So generic speaking, it's DIR_ITEM wrong and causing the problem.

But the root reason is still unknown.

What I can see is, the corrupted DIR_ITEM points to an very old inode,
its mtime is back to 2016-09-07.
While the good DIR_ITEM points to newer inode, whose mtime is just
2017-05-02.

But more weird, there should not be two child inodes with the same
filename ("depercated.txt", I assume the sxt one is caused by a memory
bit corruption).

So, any details on the operation with util-linux/deprecated.txt will
help us to locate the root cause in kernel.

Thanks,
Qu


On 2017年07月12日 21:11, Filippe LeMarchand wrote:
Done, files added to same GDrive folder with corresponding names.
If it matters, subvol 4546 is my root filesystem (r/w snapshot created with snapper rollback), and 5134 is its snapshot.

In a letter dated Wednesday, July 12, 2017 15:44:52 MSK user Qu Wenruo wrote:

On 2017年07月12日 19:12, Filippe LeMarchand wrote:
Maybe something wrong in grep happened which skip "(79177" ?
Yes, my bad. Now I used grep -E "\(79177| 79177" pattern, file on GDrive updated.

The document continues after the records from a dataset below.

-- ==== Sys2Proof/Laws/SoundStages.lean ====
section
/-! SUPPORT. `Sound` through the journal engine, the control area writer, recovery and the shutdown sequencer. -/

namespace Sys2Proof.Machine

/-! ## Journal engine -/

theorem changeCommitGroup_sound {s : State} {f : Group → Group} (h : Sound s) : Sound (changeCommitGroup s f) := by
  unfold changeCommitGroup
  split
  · exact changeGroup_sound h
  · exact h

theorem enterPhase_sound {s : State} {p : Phase} (h : Sound s) : Sound (enterPhase s p) :=
  (changeCommitGroup_sound h).setEngine _

theorem setPosition_sound {s : State} {n : Nat} {half : Half} (h : Sound s) : Sound (setPosition s n half) :=
  (changeCommitGroup_sound h).setEngine _

theorem composeRecord_sound {s : State} (h : Sound s) : Sound (composeRecord s) := by
  unfold composeRecord
  split
  · exact h
  · split
    · exact h
    · exact h.setEngine _

theorem startJournaling_sound {s : State} (h : Sound s) : Sound (startJournaling s) :=
  composeRecord_sound ((enterPhase_sound h).setEngine _)

theorem beginProgress_sound {s : State} {p : ProgressContent} (h : Sound s) : Sound (beginProgress s p) :=
  h.setWriter _

theorem beginLayout_sound {s : State} (h : Sound s) : Sound (beginLayout s) :=
  h.setWriter _

theorem endCopyWrite_sound {s : State} (h : Sound s) : Sound (endCopyWrite s) :=
  h.setWriter _

theorem copyLineWritten_sound {s : State} (h : Sound s) : Sound (copyLineWritten s) := by
  unfold copyLineWritten
  split
  · exact h
  · exact Sound.ite (h.setWriter _) (h.setWriter _)

theorem startRetiring_sound {s : State} (h : Sound s) : Sound (startRetiring s) := by
  have he : Sound (enterPhase s .retiring) := enterPhase_sound h
  unfold startRetiring
  dsimp only
  split
  · exact beginProgress_sound he
  · exact he

theorem takeNextGroup_sound {s : State} (h : Sound s) : Sound (takeNextGroup s) := by
  unfold takeNextGroup
  split
  · split
    · exact h
    · exact startJournaling_sound (h.setEngine _)
  · exact h

theorem setCommitEntries_sound {s : State} {p : EntryState → Bool} {st : EntryState} (h : Sound s) :
    Sound (setCommitEntries s p st) := by
  unfold setCommitEntries
  split
  · exact h
  · exact changeEntries_sound h (fun _ => rfl) (fun _ he => he)

theorem sealGroup_sound {s : State} (h : Sound s) : Sound (sealGroup s) := by
  unfold sealGroup
  exact setCommitEntries_sound ((enterPhase_sound h).setEngine _)

theorem recordWritten_sound {s : State} (h : Sound s) : Sound (recordWritten s) := by
  unfold recordWritten
  split
  · exact Sound.ite (composeRecord_sound (setPosition_sound h)) ((enterPhase_sound h).setEngine _)
  · exact sealGroup_sound h
  · exact h
  · exact h
  · exact h

theorem recordLineWritten_sound {s : State} (h : Sound s) : Sound (recordLineWritten s) := by
  unfold recordLineWritten
  split
  · exact h.setEngine _
  · exact recordWritten_sound (h.setEngine _)

theorem entryApplied_sound {s : State} {slot : Fin 32} (h : Sound s) : Sound (entryApplied s slot) :=
  Sound.ite (setPosition_sound (setEntryState_sound h)) (startRetiring_sound (setEntryState_sound h))

theorem retireGroup_sound {s : State} (h : Sound s) : Sound (retireGroup s) := by
  unfold retireGroup
  split
  · exact h
  · exact (freeEntries_sound (dropGroups_sound h)).setEngine _

theorem retiringLineWritten_sound {s : State} (h : Sound s) : Sound (retiringLineWritten s) := by
  have hc := copyLineWritten_sound h
  unfold retiringLineWritten
  dsimp only
  split
  · exact setPosition_sound hc
  · exact retireGroup_sound hc

theorem recordOp_ok {s : State} {r : Requester} {v : Bool} {op : ArrayOp} (ho : recordOp s r v = some op) :
    OpOk op := by
  unfold recordOp at ho
  split at ho
  · exact absurd ho (by simp)
  · dsimp only at ho
    split at ho
    · obtain ⟨e, -, rfl⟩ := Option.map_eq_some_iff.mp ho
      exact lineWrite_ok (by decide)
    · simp only [Option.some.injEq] at ho
      subst ho
      exact lineWrite_ok (by decide)
    all_goals exact absurd ho (by simp)

theorem copyOp_ok {s : State} {r : Nat → Requester} {v : Bool} {op : ArrayOp} (ho : copyOp s r v = some op) :
    OpOk op := by
  obtain ⟨c, -, rfl⟩ := Option.map_eq_some_iff.mp ho
  exact lineWrite_ok (by decide)

theorem nextInPlace_mem {s : State} {q : Seq} {e : Entry} (h : nextInPlace s q = some e) : e ∈ s.queue.entries :=
  List.mem_of_mem_filter (List.mem_of_find?_eq_some h)

theorem engineOp_ok {s : State} {op : ArrayOp} (h : Sound s) (ho : engineOp s = some op) : OpOk op := by
  unfold engineOp at ho
  split at ho
  · exact recordOp_ok ho
  · exact recordOp_ok ho
  · obtain ⟨q, -, hq⟩ := Option.bind_eq_some_iff.mp ho
    obtain ⟨e, he, rfl⟩ := Option.map_eq_some_iff.mp hq
    exact lineWrite_ok (h.queue.entries e (nextInPlace_mem he)).1
  · exact copyOp_ok ho
  · exact absurd ho (by simp)

theorem stallGroup_sound {s : State} (h : Sound s) : Sound (stallGroup s) := by
  unfold stallGroup
  split
  · exact h
  · exact endCopyWrite_sound ((changeCommitGroup_sound h).setEngine _)

theorem commitFailed_sound {s : State} {r : Report} (h : Sound s) : Sound (commitFailed s r) :=
  Sound.ite (reportIncident_sound h) (reportIncident_sound (stallGroup_sound h))

theorem restartPhase_sound {s : State} {p : Phase} (h : Sound s) : Sound (restartPhase s p) := by
  cases p with
  | journaling => exact startJournaling_sound h
  | marking => exact enterPhase_sound h
  | applying =>
    unfold restartPhase
    exact setCommitEntries_sound (enterPhase_sound h)
  | retiring => exact startRetiring_sound h

/-! ## Control area writer -/

theorem storeLineWritten_sound {s : State} (h : Sound s) : Sound (storeLineWritten s) := by
  have hc := copyLineWritten_sound h
  unfold storeLineWritten
  split
  · exact h
  · exact Sound.ite (completeLong_sound hc) hc

theorem storeLineFailed_sound {s : State} {r : Report} (h : Sound s) : Sound (storeLineFailed s r) := by
  unfold storeLineFailed
  split
  · exact reportIncident_sound h
  · exact completeLong_sound (reportIncident_sound (endCopyWrite_sound h))

theorem beginFormat_sound {s : State} (h : Sound s) : Sound (beginFormat s) :=
  h.setWriter _

theorem formatComplete_sound {s : State} {image : Layout} (h : Sound s) : Sound (formatComplete s image) :=
  completeLong_sound (changeMode_sound (setNextSequence_sound (Sound.setEngine (h.setWriter _) _)))

theorem formatLineWritten_sound {s : State} (h : Sound s) : Sound (formatLineWritten s) := by
  unfold formatLineWritten
  split
  · exact h
  · exact Sound.ite (h.setWriter _) (formatComplete_sound h)

theorem formatLineFailed_sound {s : State} {r : Report} (h : Sound s) : Sound (formatLineFailed s r) := by
  unfold formatLineFailed
  split
  · exact reportIncident_sound h
  · exact completeLong_sound (reportIncident_sound (h.setWriter _))

theorem formatLine_enables (f : FormatWork) (k : Nat) : (formatLine f k).2.2 ≠ 0 := by
  unfold formatLine
  repeat' split
  all_goals
    dsimp only
    decide

theorem formatOp_ok (f : FormatWork) : OpOk (formatOp f) :=
  lineWrite_ok (formatLine_enables f f.written)

theorem writerOp_ok {s : State} {op : ArrayOp} (ho : writerOp s = some op) : OpOk op := by
  unfold writerOp at ho
  split at ho
  · simp only [Option.some.injEq] at ho
    subst ho
    exact formatOp_ok _
  · split at ho
    · exact copyOp_ok ho
    · exact absurd ho (by simp)

/-! ## Start sequence and recovery -/

/-- The start values hold every item in its range. -/
theorem startValues_sound {pins : Pins} {mem : Memory} {session : Session} {free : Nat} {pending : List Instr}
    (hm : mem.wf = true) : Sound (State.startValues pins mem session free pending) where
  mem := hm
  access h hh := absurd hh (by simp [State.startValues])
  queue := ⟨List.nodup_nil, fun e he => absurd he (by simp [State.startValues]), Nat.zero_le _⟩
  groups := Nat.zero_le _
  port := ⟨Nat.zero_le _, fun op ho => absurd ho (by simp [State.startValues])⟩
  start := by simp [State.startValues, Config.startReads]
  recovery r hr := absurd hr (by simp [State.startValues])
  shutdown := ⟨Nat.zero_le _, Nat.zero_le _, Nat.zero_le _⟩
  initiators i := by simp [State.startValues, InitiatorOk, standingOf]
  incidents := Nat.zero_le _

theorem enterStarting_sound {s : State} (h : Sound s) : Sound (enterStarting s) :=
  startOp_sound (startValues_sound h.mem) (lineRead_ok _ _)

theorem recoveryOk_none : RecoveryOk none := fun _ h => absurd h (by simp)

theorem endRecovery_sound {s : State} {m : Mode} (h : Sound s) : Sound (endRecovery s m) :=
  changeMode_sound (setNextSequence_sound (h.setRecovery recoveryOk_none))

theorem recoveryFails_sound {s : State} {path : RecoveryPath} (h : Sound s) : Sound (recoveryFails s path) := by
  cases path with
  | start => exact endRecovery_sound (endCopyWrite_sound h)
  | command => exact completeLong_sound (endRecovery_sound (endCopyWrite_sound h))

theorem freshRecovery_ok (s : State) (path : RecoveryPath) : RecoveryOk (some (freshRecovery s path)) := by
  intro v hv
  simp only [Option.some.injEq] at hv
  subst hv
  exact ⟨rfl, Nat.zero_le _, fun x hx => absurd hx (by simp [freshRecovery])⟩

theorem enterRecovery_sound {s : State} {path : RecoveryPath} (h : Sound s) : Sound (enterRecovery s path) := by
  have hm : Sound (changeMode (s.setRecovery (some (freshRecovery s path))) .recovering) :=
    changeMode_sound (h.setRecovery (freshRecovery_ok s path))
  cases path with
  | command => exact hm
  | start => exact Sound.ite hm (recoveryFails_sound (recordIncident_sound hm))

theorem noStartLines : (([] : List LineData)).length < Config.startReads := by
  decide

theorem selectCopies_sound {s : State} {lines : List LineData} (h : Sound s) : Sound (selectCopies s lines) := by
  have hn := recordIncidents_sound
    (rs := startNotices (learnProgress (learnLayout s.writer (copiesOf lines)) (copiesOf lines)) (copiesOf lines))
    ((((h.setStart (v := { lines := [], waiting := false }) noStartLines)).setWriter
      (learnProgress (learnLayout s.writer (copiesOf lines)) (copiesOf lines))).setLayout
      ((learnProgress (learnLayout s.writer (copiesOf lines)) (copiesOf lines)).storedImage.getD s.layout))
  exact Sound.ite (enterRecovery_sound hn) (changeMode_sound hn)

theorem startReadDone_sound {s : State} {data : LineData} (h : Sound s) : Sound (startReadDone s data) := by
  unfold startReadDone
  split
  · dsimp only
    split
    · rename_i hl
      exact h.setStart hl
    · exact selectCopies_sound h
  · exact h

theorem startReadFailed_sound {s : State} {line : LineNo} {before : Nat} (h : Sound s) :
    Sound (startReadFailed s line before) :=
  Sound.ite ((reportIncident_sound h).setStart noStartLines) (reportIncident_sound h)

/-- Recovery with other values of the fields that `RecoveryOk` does not speak of. -/
theorem RecoveryOk.other {r : Recovery} (h : RecoveryOk (some r)) {v : Recovery} (hf : v.found = r.found)
    (hr : v.records = r.records) : RecoveryOk (some v) := by
  intro x hx
  simp only [Option.some.injEq] at hx
  subst hx
  rw [hf, hr]
  exact h r rfl

theorem startFinalCopy_sound {s : State} {r : Recovery} (h : Sound s) (hr : RecoveryOk (some r)) :
    Sound (startFinalCopy s r) :=
  beginProgress_sound (h.setRecovery (hr.other rfl rfl))

theorem setJournalPending_sound {s : State} {b : Bool} (h : Sound s) : Sound (setJournalPending s b) :=
  h.setEngine _

theorem judgeCandidate_sound {s : State} {r : Recovery} {record : JournalRecord} (h : Sound s)
    (hr : RecoveryOk (some r)) : Sound (judgeCandidate s r record) := by
  unfold judgeCandidate
  split
  · exact (setJournalPending_sound h).setRecovery (hr.other rfl rfl)
  · split
    · exact startFinalCopy_sound (setJournalPending_sound (recordIncident_sound h)) (hr.other rfl rfl)
    · exact startFinalCopy_sound (setJournalPending_sound h) (hr.other rfl rfl)

theorem acceptsLineRecord_valid {q : Seq} {k : Nat} {code : BitVec 8} {r : JournalRecord}
    (h : acceptsLineRecord q k code r = true) : recordValid r ≠ 0 := by
  simp only [acceptsLineRecord, Bool.and_eq_true, bne_iff_ne] at h
  exact h.1.2

theorem positionRead_sound {s : State} {r : Recovery} {record : JournalRecord} (h : Sound s)
    (hr : RecoveryOk (some r)) : Sound (positionRead s r record) := by
  unfold positionRead
  split
  · rename_i hc
    rw [Bool.and_eq_true, decide_eq_true_eq] at hc
    apply h.setRecovery
    intro v hv
    simp only [Option.some.injEq] at hv
    subst hv
    obtain ⟨h1, -, h3⟩ := hr r rfl
    refine ⟨?_, hc.1, ?_⟩
    · dsimp only
      rw [List.length_append, List.length_singleton, h1]
    · intro x hx
      rcases List.mem_append.mp hx with hx | hx
      · exact h3 x hx
      · rw [List.mem_singleton] at hx
        subst hx
        exact acceptsLineRecord_valid hc.2
  · exact judgeCandidate_sound h hr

It looks much better, thanks.


And btrfs check --mode=lowmem gives this:

checking extents
ERROR: extent[1609877700608, 94208] referencer count mismatch (root: 260, owner: 61720, offset: 6742016) wanted: 2, have: 5
ERROR: extent[1630301675520, 39583744] referencer count mismatch (root: 260, owner: 5847554, offset: 0) wanted: 36, have: 114
ERROR: extent[1658646986752, 10551296] referencer count mismatch (root: 274, owner: 283675, offset: 0) wanted: 2, have: 5
ERROR: extent[1672239132672, 84381696] referencer count mismatch (root: 274, owner: 2521382, offset: 0) wanted: 21, have: 25
ERROR: errors found in extent allocation tree or chunk allocation

Looks much like an exposed lowmem mode bug.
Feel free to ignore these error from extent tree, they are just false
alerts.

checking free space cache
checking fs roots
ERROR: root 4546 DIR_ITEM[79177 54846528] relative INODE_REF missing namelen 14 filename deprecated.sxt filetype 1

The error report is much better than original mode, and that's what I need.

Now I can wipe out all other noise as we know exactly which tree and
which DIR_ITEM/INODE_REF is causing the problem.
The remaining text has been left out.